Round Eyes in the Middle Kingdom is a 1995 documentary directed by Ronald Levaco, an American filmmaker who journeyed back to China, the nation of his boyhood days, to discover what became of an old friend of his family, Israel Epstein.

==Summary==
Ronald Levaco seeks the reasoning behind the answer to this question: why would a Jew from Poland fight for Communist rule in China under the direction of Mao Zedong?

Round Eyes in the Middle Kingdom allows viewers to meet a man who experienced life directly under Mao's rule and lived through the Cultural Revolution, issues which most people from the Western hemisphere are not familiar with. Israel Epstein and the director's father (Mr. Levaco senior) grew up in China, where they experienced comfortable lifestyles afforded to well off families from Western nations, in the time period before the Communists began to govern. But many of the indigenous Chinese residents were very poor compared to the Europeans that settled in the nation for an extended time period. The scenes of the country's poverty were impossible to ignore: as a young boy, Epstein witnessed ordinary Chinese families, tormented by famine, put their offspring up for sale and perish due to severe lack of food. These catastrophes would trouble him throughout his life and help him to define his choice of politics.

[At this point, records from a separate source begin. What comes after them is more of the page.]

-- ==== Sys2Proof/WellFormed.lean ====
section
/-! DEFINITION. Which commands have a command word: the handle operand is an 8-bit number (spec/30_encoding.md R51,
R53). -/

namespace Sys2Proof

/-- A handle fits the HANDLE field, bits 15:8 (30_encoding.md R50, R51). -/
def handleFits (h : Nat) : Bool := decide (h ≤ 255)

/-- The command can be encoded. -/
def Instr.wellFormed : Instr → Bool
  | .optCreate => true
  | .optDestroy h => handleFits h
  | .optSetq h => handleFits h
  | .ext1 => true
  | .ext4 => true
  | .ldcb => true
  | .enc h => handleFits h
  | .dec h => handleFits h
  | .stcb => true
  | .stb1 => true
  | .stb4 => true

end Sys2Proof
end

Most Westerners fled China before the revolution reached their area of residence. The Levacoes family decided to leave during the upheaval. But Epstein's plans did not include immigrating. Israel Epstein had a deep bond to China and its residents, and stayed behind to help contribute his talents to a government that pledged to look after its people. Mao is portrayed sympathetically in the film, explaining the controversial leader's charismatic appeal. Epstein sees the historical figure of Mao as a Robin Hood type, whose group always had sufficient provisions for each and every one of its members. It is understandable how a young idealist would make a connection to such a leader. And despite being imprisoned in solitary confinement for sixty months under suspicion of plotting against Zhou Enlai; Epstein did not deter from his continued belief in Mao's China.

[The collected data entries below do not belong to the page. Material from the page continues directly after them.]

/-- 41_encoder.md R94, R95: with any codes that are nearest in the two candidate tables, the block is the 6-level candidate
when its sum of squared errors is strictly smaller, and the 8-level candidate otherwise; the stored order tells the mode. -/
def Obligations.EncoderChoosesTheBetterMode : Prop :=
  ∀ (s : Block) (lo hi : Byte) (idx8 idx6 : Fin 16 → Code),
    IsLeastSample s lo → IsGreatestSample s hi → lo.toNat < hi.toNat →
    (∀ i : Fin 16, IsNearest (table hi lo) (s[i]) (idx8 i)) →
    (∀ i : Fin 16, IsNearest (table lo hi) (s[i]) (idx6 i)) →
    (sumOfSquares (table lo hi) s idx6 < sumOfSquares (table hi lo) s idx8 →
      encodeBlock s = packBlock lo hi (Vector.ofFn idx6) ∧
        modeOf ((encodeBlock s)[0]) ((encodeBlock s)[1]) = .six) ∧
    (sumOfSquares (table hi lo) s idx8 ≤ sumOfSquares (table lo hi) s idx6 →
      encodeBlock s = packBlock hi lo (Vector.ofFn idx8) ∧
        modeOf ((encodeBlock s)[0]) ((encodeBlock s)[1]) = .eight)

/-- No other codes, in either order of the endpoints, have a smaller sum of squared errors than the block the encoder emits
(41_encoder.md R93 to R95: "minimizes quantization error"). -/
def Obligations.EncoderMinimisesTheSquaredError : Prop :=
  ∀ (s : Block) (lo hi : Byte) (idx : Fin 16 → Code), IsLeastSample s lo → IsGreatestSample s hi →
    let out := encodeBlock s
    let best := sumOfSquares (table (out[0]) (out[1])) s (fun i => (unpackIdx out)[i])
    best ≤ sumOfSquares (table lo hi) s idx ∧ best ≤ sumOfSquares (table hi lo) s idx

/-- 41_encoder.md R97(a), 42_decoder.md R102: every decoded sample of an encoded block lies between the block's least and
greatest sample. -/
def Obligations.RoundTripStaysBetweenTheExtremes : Prop :=
  ∀ (s : Block) (lo hi : Byte) (i : Fin 16), IsLeastSample s lo → IsGreatestSample s hi →
    lo.toNat ≤ ((decodeBlock (encodeBlock s))[i]).toNat ∧ ((decodeBlock (encodeBlock s))[i]).toNat ≤ hi.toNat

/-- 41_encoder.md R97(b), (d): samples equal to an extreme are reproduced exactly, and their codes are 0 and 1: in an 8-level
block 0 for the greatest and 1 for the least, in a 6-level block that is not flat 0 for the least and 1 for the greatest. -/
def Obligations.ExtremesAreReproducedExactly : Prop :=
  ∀ (s : Block) (lo hi : Byte) (i : Fin 16), IsLeastSample s lo → IsGreatestSample s hi →
    let out := encodeBlock s
    (s[i] = lo ∨ s[i] = hi → (decodeBlock out)[i] = s[i]) ∧
    ((out[1]).toNat < (out[0]).toNat →
      (s[i] = hi → (unpackIdx out)[i] = 0) ∧ (s[i] = lo → (unpackIdx out)[i] = 1)) ∧
    ((out[0]).toNat < (out[1]).toNat →
      (s[i] = lo → (unpackIdx out)[i] = 0) ∧ (s[i] = hi → (unpackIdx out)[i] = 1))

/-- 41_encoder.md R97(c): the encoder never emits code 6 or 7 in a 6-level block. -/
def Obligations.EncoderEmitsNoReservedCode : Prop :=
  ∀ (s : Block) (i : Fin 16), ((encodeBlock s)[0]).toNat ≤ ((encodeBlock s)[1]).toNat →
    ((unpackIdx (encodeBlock s))[i]).val ≤ 5

/-- 41_encoder.md R97(f): the output has equal endpoints exactly when the block is flat. -/
def Obligations.EqualEndpointsMeanAFlatBlock : Prop :=
  ∀ s : Block, (encodeBlock s)[0] = (encodeBlock s)[1] ↔ ∃ v, s = Vector.replicate 16 v

/-- 41_encoder.md R97(g): in an 8-level result each sample differs from its decoded value by at most
`ceil((hi − lo) / 14)`. -/
def Obligations.EightLevelErrorBound : Prop :=
  ∀ (s : Block) (i : Fin 16),
    let out := encodeBlock s
    (out[1]).toNat < (out[0]).toNat →
      absDiff (s[i]) ((decodeBlock out)[i]) ≤ ((out[0]).toNat - (out[1]).toNat + 13) / 14

/-! ### Loads and stores (43_block_io.md, 20_memory.md) -/

/-- 43_block_io.md R105: EXT1 loads `BLK[4*r + c]` from `(SRC_ADDR + r*SRC_STRIDE + c) mod 2^32`, sets ST_OK and changes
nothing else, for every stride, when the sixteen addresses are backed. -/
def Obligations.Ext1LoadsTheStridedBlock : Prop :=
  encode .ext1 = 0x00000010#32 ∧
  ∀ s : State,
    let addr : Nat → Nat → Word := fun r c => BitVec.ofNat 32 (s.srcAddr.toNat + r * s.srcStride.toNat + c)
    (∀ r c, r < 4 → c < 4 → s.isBacked (addr r c) = true) →
    ∃ t, exec .ext1 s = .next t ∧ t = { s with blk := t.blk, status := 0#32 } ∧
      ∀ (r c : Nat) (hr : r < 4) (hc : c < 4), t.blk[4 * r + c] = s.readByte (addr r c)

/-- 43_block_io.md R106: EXT4 loads `BLK[4*r + c]` from the R byte of texel c of row r, at
`(SRC_ADDR + r*SRC_STRIDE + 4*c) mod 2^32`, sets ST_OK and changes nothing else, when the sixteen addresses are backed. -/
def Obligations.Ext4LoadsTheRedChannel : Prop :=
  encode .ext4 = 0x00000011#32 ∧
  ∀ s : State,
    let addr : Nat → Nat → Word := fun r c => BitVec.ofNat 32 (s.srcAddr.toNat + r * s.srcStride.toNat + 4 * c + 0)
    (∀ r c, r < 4 → c < 4 → s.isBacked (addr r c) = true) →
    ∃ t, exec .ext4 s = .next t ∧ t = { s with blk := t.blk, status := 0#32 } ∧
      ∀ (r c : Nat) (hr : r < 4) (hc : c < 4), t.blk[4 * r + c] = s.readByte (addr r c)

/-- 43_block_io.md R108: LDCB loads `CB[j]` from `(SRC_ADDR + j) mod 2^32`, whatever SRC_STRIDE holds, sets ST_OK and
changes nothing else, when the eight addresses are backed. -/
def Obligations.LdcbLoadsTheCompressedBlock : Prop :=
  encode .ldcb = 0x00000012#32 ∧
  ∀ s : State,
    let addr : Nat → Word := fun j => BitVec.ofNat 32 (s.srcAddr.toNat + j)
    (∀ j, j < 8 → s.isBacked (addr j) = true) →
    ∃ t, exec .ldcb s = .next t ∧ t = { s with cb := t.cb, status := 0#32 } ∧
      ∀ (j : Nat) (hj : j < 8), t.cb[j] = s.readByte (addr j)

/-- 43_block_io.md R109: STCB stores `CB[j]` at `(DST_ADDR + j) mod 2^32`, sets ST_OK, leaves every other byte of memory and
every other register as it was, when the eight addresses are backed. -/
def Obligations.StcbStoresTheCompressedBlock : Prop :=
  encode .stcb = 0x00000030#32 ∧
  ∀ s : State, s.mem.wf = true →
    let addr : Nat → Word := fun j => BitVec.ofNat 32 (s.dstAddr.toNat + j)
    (∀ j, j < 8 → s.isBacked (addr j) = true) →
    ∃ t, exec .stcb s = .next t ∧ t = { s with mem := t.mem, status := 0#32 } ∧
      (∀ (j : Nat) (hj : j < 8), t.readByte (addr j) = s.cb[j]) ∧
      ∀ a : Word, (∀ j, j < 8 → a ≠ addr j) → t.readByte a = s.readByte a

/-- 43_block_io.md R110: STB1 stores `BLK[i]` at `(DST_ADDR + i) mod 2^32`, sets ST_OK, leaves every other byte of memory and
every other register as it was, when the sixteen addresses are backed. -/
def Obligations.Stb1StoresTheDenseBlock : Prop :=
  encode .stb1 = 0x00000031#32 ∧
  ∀ s : State, s.mem.wf = true →
    let addr : Nat → Word := fun i => BitVec.ofNat 32 (s.dstAddr.toNat + i)
    (∀ i, i < 16 → s.isBacked (addr i) = true) →
    ∃ t, exec .stb1 s = .next t ∧ t = { s with mem := t.mem, status := 0#32 } ∧
      (∀ (i : Nat) (hi : i < 16), t.readByte (addr i) = s.blk[i]) ∧
      ∀ a : Word, (∀ i, i < 16 → a ≠ addr i) → t.readByte a = s.readByte a

/-- 43_block_io.md R111: STB4 stores `BLK[i]` at `(DST_ADDR + 4*i + n) mod 2^32` for n = 0..3, sets ST_OK, leaves every other
byte of memory and every other register as it was, when the 64 addresses are backed. -/
def Obligations.Stb4StoresTheReplicatedBlock : Prop :=
  encode .stb4 = 0x00000032#32 ∧
  ∀ s : State, s.mem.wf = true →
    let addr : Nat → Nat → Word := fun i n => BitVec.ofNat 32 (s.dstAddr.toNat + 4 * i + n)
    (∀ i n, i < 16 → n < 4 → s.isBacked (addr i n) = true) →
    ∃ t, exec .stb4 s = .next t ∧ t = { s with mem := t.mem, status := 0#32 } ∧
      (∀ (i n : Nat) (hi : i < 16), n < 4 → t.readByte (addr i n) = s.blk[i]) ∧
      ∀ a : Word, (∀ i n, i < 16 → n < 4 → a ≠ addr i n) → t.readByte a = s.readByte a

/-- What STB4 stored, EXT4 with SRC_ADDR at its destination and stride 16 reads back exactly: the corner case that
43_block_io.md derives for STB4. -/
def Obligations.ExtractUndoesTheReplicatedStore : Prop :=
  ∀ s t : State, s.mem.wf = true → exec .stb4 s = .next t →
    ∃ u, exec .ext4 { t with srcAddr := s.dstAddr, srcStride := 16#32 } = .next u ∧ u.blk = s.blk

/-- 20_memory.md R36: a command that accesses an unbacked address has no step, and faults at such an address; a command all
of whose addresses are backed completes. The fault's name and the address it gives are the model's (log 8). -/
def Obligations.CommandsCompleteExactlyOnBackedAddresses : Prop :=
  ∀ (i : Instr) (s : State),
    ((∀ a ∈ accessed i s, s.isBacked a = true) → ∃ t, exec i s = .next t) ∧
    ((∃ a ∈ accessed i s, s.isBacked a = false) →
      ∃ a ∈ accessed i s, s.isBacked a = false ∧ exec i s = .fault (.unbackedCommand a.toNat))

/-! ### Frames (10_state.md R26) -/

/-- What each command leaves unchanged (10_state.md R26): BLK but for EXT1, EXT4, DEC; CB but for LDCB, ENC; the slots but for
the option commands; RESULT but for OPT_CREATE; ARG, SRC_ADDR, SRC_STRIDE, DST_ADDR for every command; all of memory but
for STCB, STB1, STB4. The platform, the pending host operations and what the host has read stay too. -/
def Obligations.CommandsLeaveTheOtherRegisters : Prop :=
  ∀ (i : Instr) (s t : State), exec i s = .next t →
    (i ≠ .ext1 → i ≠ .ext4 → (∀ h, i ≠ .dec h) → t.blk = s.blk) ∧
    (i ≠ .ldcb → (∀ h, i ≠ .enc h) → t.cb = s.cb) ∧
    (i ≠ .optCreate → (∀ h, i ≠ .optDestroy h) → (∀ h, i ≠ .optSetq h) → t.opts = s.opts) ∧
    (i ≠ .optCreate → t.result = s.result) ∧
    t.arg = s.arg ∧ t.srcAddr = s.srcAddr ∧ t.srcStride = s.srcStride ∧ t.dstAddr = s.dstAddr ∧
    (i ≠ .stcb → i ≠ .stb1 → i ≠ .stb4 → ∀ a : Word, t.readByte a = s.readByte a) ∧
    t.backed = s.backed ∧ t.host = s.host ∧ t.reads = s.reads ∧ t.draws = s.draws ∧ t.illegalUsed = s.illegalUsed

/-- A storing command changes no byte of memory outside the addresses its own address pattern gives, and every byte it does
store is the one the pattern gives for that address (43_block_io.md R109 to R111, 10_state.md R26). -/
def Obligations.StoresChangeOnlyTheirOwnBytes : Prop :=
  ∀ (i : Instr) (s t : State), s.mem.wf = true → exec i s = .next t →
    (∀ a : Word, a ∉ (storeCells i s).map Prod.fst → t.readByte a = s.readByte a) ∧
    ∀ c ∈ storeCells i s, t.readByte c.1 = c.2

/-! ### Failures (60_exceptions.md) -/

/-- 60_exceptions.md R121: a command that ends with a status other than ST_OK changes STATUS, in the case of OPT_CREATE also
RESULT (to the null handle), and nothing else. The marks of the run are left open (log 6, log 7). -/
def Obligations.FailingCommandChangesOnlyStatus : Prop :=
  ∀ (w : Word) (s t : State), issue w s = .next t → t.status ≠ 0#32 →
    ∃ stale illegal,
      t = { s with
        status := t.status
        result := if decode w = .ok .optCreate then 0#32 else s.result
        staleUsed := stale
        illegalUsed := illegal }

/-- 60_exceptions.md R122: the exact condition of every status a word written to CMD can end with, and there are no others. -/
def Obligations.EveryStatusHasItsCause : Prop :=
  ∀ (w : Word) (s t : State), issue w s = .next t →
    (t.status = Config.stErrNewMem ↔ decode w = .ok .optCreate ∧ ∀ o ∈ s.opts, o.valid = true) ∧
    (t.status = Config.stErrNewMem → t.result = 0#32) ∧
    (t.status = Config.stErrInvalidPtr ↔
      ∃ h, isLive h s = false ∧
        (decode w = .ok (.optDestroy h) ∨ decode w = .ok (.optSetq h) ∨
          (h ≠ 0 ∧ (decode w = .ok (.enc h) ∨ decode w = .ok (.dec h))))) ∧
    (t.status = Config.stFail ↔ ∃ e, decode w = .error e) ∧
    (t.status = Config.stOk ∨ t.status = Config.stErrNewMem ∨ t.status = Config.stErrInvalidPtr ∨
      t.status = Config.stFail)

/-- A word written to CMD marks the run exactly when it is illegal, or is a command given a stale handle; no mark is ever
taken back by it (93_implementation_defined.md U2, U10; log 6, log 7: the marks are the model's). -/
def Obligations.MarksRecordContractBreaches : Prop :=
  ∀ (w : Word) (s t : State), issue w s = .next t →
    (t.staleUsed = true ↔ s.staleUsed = true ∨
      ∃ h, isStale h s = true ∧
        (decode w = .ok (.optDestroy h) ∨ decode w = .ok (.optSetq h) ∨ decode w = .ok (.enc h) ∨
          decode w = .ok (.dec h))) ∧
    (t.illegalUsed = true ↔ s.illegalUsed = true ∨ ∃ e, decode w = .error e)

/-! ### Whole-machine invariants -/

/-- The state after reset meets the invariant (10_state.md R14, R25). -/
def Obligations.ResetMeetsTheInvariant : Prop := Inv State.reset

/-- Every step keeps the invariant: the slots' qualities in [0.0, 1.0] with 0 in free slots (10_state.md R14), the number of
slots in its range, STATUS one of the four codes (R16), RESULT null or a slot's handle (R17), memory in its canonical
form (log 3). -/
def Obligations.StepKeepsTheInvariant : Prop :=
  ∀ s t : State, Inv s → step s = .next t → Inv t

The imprisonment was an ironic occurrence for Epstein, because China couldn’t have had a more loyal citizen. Locked away in an extremely small cell with little openings for windows, Epstein was not only put away from the other prisoners, into total isolation but also had no private space. Israel Epstein proves to be an individual of rare patience and endurance. He describes how he’s come to accept the ill treatment he endured behind bars. The resentment that someone could do this awful thing to you then fades away, he explains.

Round Eyes derives its title from the Chinese nickname for Westerners. While the name refers directly to the sunglasses foreigners wear and the lack of the epicanthic fold in many Europeans, it is also an innuendo, metaphorically, at the naiveté of the outsiders who only through a haze saw the nation they were living in. Most westerners lived lavishly, interacted only with one another and fled when a lack of provisions and political uprising began. Epstein was one of a few Europeans that remained.

When Levaco finally catches up with Israel Epstein, he is 73 years old and his political adventures have slowed down slightly. However he still has a strong sense of nationalism and is healthy. He is a Chinese citizen, the father of two adopted children of Chinese heritage and he's spending the remainder of his years with his Chinese wife. "Why not?" Epstein asks. "There are Chinese Americans. Why not a Caucasian-Chinese?"